→ What the task asks
The expected answer comprises all lines from the entries that contain the string "Machine".
┄┄┄┄┄┄┄┄┄┄
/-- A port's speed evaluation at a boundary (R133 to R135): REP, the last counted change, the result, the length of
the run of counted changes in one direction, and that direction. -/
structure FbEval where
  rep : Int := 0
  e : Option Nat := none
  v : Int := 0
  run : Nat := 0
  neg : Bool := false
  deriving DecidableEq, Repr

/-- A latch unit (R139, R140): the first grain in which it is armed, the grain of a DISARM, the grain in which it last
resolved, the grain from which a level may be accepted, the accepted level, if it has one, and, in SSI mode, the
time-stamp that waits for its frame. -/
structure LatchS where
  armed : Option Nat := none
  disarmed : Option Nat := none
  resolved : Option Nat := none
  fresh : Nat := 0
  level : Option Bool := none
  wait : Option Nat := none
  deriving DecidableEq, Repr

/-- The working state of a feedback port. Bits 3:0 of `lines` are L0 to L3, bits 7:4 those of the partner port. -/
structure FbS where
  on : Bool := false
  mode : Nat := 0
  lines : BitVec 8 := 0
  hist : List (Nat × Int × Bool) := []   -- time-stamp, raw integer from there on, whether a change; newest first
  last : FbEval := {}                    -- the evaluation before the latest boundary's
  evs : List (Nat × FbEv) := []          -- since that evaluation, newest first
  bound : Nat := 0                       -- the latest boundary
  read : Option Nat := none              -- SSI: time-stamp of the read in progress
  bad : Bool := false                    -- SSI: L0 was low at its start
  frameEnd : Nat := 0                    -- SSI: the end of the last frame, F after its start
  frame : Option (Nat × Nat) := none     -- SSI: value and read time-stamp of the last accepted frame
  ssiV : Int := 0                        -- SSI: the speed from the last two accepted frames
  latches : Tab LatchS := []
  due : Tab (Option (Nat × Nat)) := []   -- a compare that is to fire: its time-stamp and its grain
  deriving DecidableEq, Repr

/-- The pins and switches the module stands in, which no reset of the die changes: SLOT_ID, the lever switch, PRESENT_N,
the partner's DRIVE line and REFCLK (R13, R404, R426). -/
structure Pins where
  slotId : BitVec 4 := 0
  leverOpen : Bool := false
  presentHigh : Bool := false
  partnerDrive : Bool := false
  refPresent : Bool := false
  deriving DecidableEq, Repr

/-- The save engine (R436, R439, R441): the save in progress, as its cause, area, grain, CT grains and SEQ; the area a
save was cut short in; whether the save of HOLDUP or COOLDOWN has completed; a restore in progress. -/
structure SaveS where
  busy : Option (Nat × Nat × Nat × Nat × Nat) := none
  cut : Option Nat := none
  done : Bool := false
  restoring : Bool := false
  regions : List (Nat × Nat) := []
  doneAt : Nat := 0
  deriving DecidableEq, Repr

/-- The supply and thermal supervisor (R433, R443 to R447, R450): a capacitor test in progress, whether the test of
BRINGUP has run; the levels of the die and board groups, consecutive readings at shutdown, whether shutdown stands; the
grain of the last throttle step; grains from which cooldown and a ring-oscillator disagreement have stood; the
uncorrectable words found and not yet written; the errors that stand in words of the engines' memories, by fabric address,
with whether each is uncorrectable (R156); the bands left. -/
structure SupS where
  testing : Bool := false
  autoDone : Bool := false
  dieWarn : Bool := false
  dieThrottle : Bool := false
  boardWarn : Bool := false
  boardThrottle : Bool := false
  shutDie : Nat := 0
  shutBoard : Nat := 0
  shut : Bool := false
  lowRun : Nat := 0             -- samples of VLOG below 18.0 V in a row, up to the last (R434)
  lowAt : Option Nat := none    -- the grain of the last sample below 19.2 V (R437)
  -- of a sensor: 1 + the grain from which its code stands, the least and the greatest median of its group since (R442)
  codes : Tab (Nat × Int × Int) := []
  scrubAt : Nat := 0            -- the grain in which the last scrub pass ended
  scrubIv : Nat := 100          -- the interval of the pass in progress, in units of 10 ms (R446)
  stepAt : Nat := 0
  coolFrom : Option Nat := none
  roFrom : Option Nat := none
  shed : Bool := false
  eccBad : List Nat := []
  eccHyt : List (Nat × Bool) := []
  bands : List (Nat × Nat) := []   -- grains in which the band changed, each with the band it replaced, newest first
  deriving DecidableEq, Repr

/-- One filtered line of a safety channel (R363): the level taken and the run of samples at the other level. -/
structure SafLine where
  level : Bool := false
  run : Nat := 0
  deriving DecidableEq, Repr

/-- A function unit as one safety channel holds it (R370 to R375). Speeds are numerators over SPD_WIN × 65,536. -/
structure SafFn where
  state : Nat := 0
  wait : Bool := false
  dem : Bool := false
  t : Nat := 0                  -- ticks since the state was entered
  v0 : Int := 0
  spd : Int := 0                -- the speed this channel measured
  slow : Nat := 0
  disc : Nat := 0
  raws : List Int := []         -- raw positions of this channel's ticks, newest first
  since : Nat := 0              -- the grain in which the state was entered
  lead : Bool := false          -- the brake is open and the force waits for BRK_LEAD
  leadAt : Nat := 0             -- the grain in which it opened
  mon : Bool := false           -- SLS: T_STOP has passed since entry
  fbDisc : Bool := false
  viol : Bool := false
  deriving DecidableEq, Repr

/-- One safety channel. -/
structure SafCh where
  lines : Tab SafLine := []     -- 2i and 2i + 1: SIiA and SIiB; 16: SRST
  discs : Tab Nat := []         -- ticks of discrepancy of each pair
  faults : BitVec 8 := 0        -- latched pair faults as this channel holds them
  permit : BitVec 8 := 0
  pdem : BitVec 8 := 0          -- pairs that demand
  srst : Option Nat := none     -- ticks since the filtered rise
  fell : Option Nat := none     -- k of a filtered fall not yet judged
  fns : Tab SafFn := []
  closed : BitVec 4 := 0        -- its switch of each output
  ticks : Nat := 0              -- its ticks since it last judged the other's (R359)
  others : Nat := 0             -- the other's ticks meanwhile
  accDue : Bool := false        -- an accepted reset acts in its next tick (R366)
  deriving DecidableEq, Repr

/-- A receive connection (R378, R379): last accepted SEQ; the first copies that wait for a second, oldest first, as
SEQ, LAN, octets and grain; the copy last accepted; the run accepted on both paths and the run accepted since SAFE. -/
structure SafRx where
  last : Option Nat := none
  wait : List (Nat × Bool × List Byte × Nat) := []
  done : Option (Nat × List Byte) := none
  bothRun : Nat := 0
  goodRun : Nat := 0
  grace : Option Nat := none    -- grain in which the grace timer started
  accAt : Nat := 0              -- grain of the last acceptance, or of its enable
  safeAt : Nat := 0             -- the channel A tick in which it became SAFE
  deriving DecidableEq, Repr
┄┄┄┄┄┄┄┄┄┄
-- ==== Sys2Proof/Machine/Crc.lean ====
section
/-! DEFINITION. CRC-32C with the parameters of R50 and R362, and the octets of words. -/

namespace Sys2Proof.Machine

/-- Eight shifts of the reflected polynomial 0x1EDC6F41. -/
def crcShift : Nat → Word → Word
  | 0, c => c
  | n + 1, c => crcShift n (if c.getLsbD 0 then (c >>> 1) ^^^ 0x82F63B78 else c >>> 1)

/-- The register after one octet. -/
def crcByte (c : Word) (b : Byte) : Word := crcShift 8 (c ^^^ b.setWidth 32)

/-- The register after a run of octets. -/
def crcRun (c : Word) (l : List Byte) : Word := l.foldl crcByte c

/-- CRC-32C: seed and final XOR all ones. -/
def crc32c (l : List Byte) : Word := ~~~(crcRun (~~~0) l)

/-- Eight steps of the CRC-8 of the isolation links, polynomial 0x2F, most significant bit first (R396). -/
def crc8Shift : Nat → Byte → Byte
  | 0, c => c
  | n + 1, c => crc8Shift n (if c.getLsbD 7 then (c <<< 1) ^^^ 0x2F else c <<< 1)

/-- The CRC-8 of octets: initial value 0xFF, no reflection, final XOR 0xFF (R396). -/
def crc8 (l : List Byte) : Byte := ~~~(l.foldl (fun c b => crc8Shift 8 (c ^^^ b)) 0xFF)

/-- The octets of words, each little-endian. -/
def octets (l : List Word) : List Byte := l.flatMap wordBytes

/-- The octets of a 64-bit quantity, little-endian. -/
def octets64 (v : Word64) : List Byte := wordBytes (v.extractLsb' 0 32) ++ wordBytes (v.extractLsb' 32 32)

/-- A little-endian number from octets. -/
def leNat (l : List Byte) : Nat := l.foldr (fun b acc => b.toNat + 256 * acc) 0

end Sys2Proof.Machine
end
┄┄┄┄┄┄┄┄┄┄
→ Response area
-- ==== Sys2Proof/Machine/Crc.lean ====
namespace Sys2Proof.Machine
end Sys2Proof.Machine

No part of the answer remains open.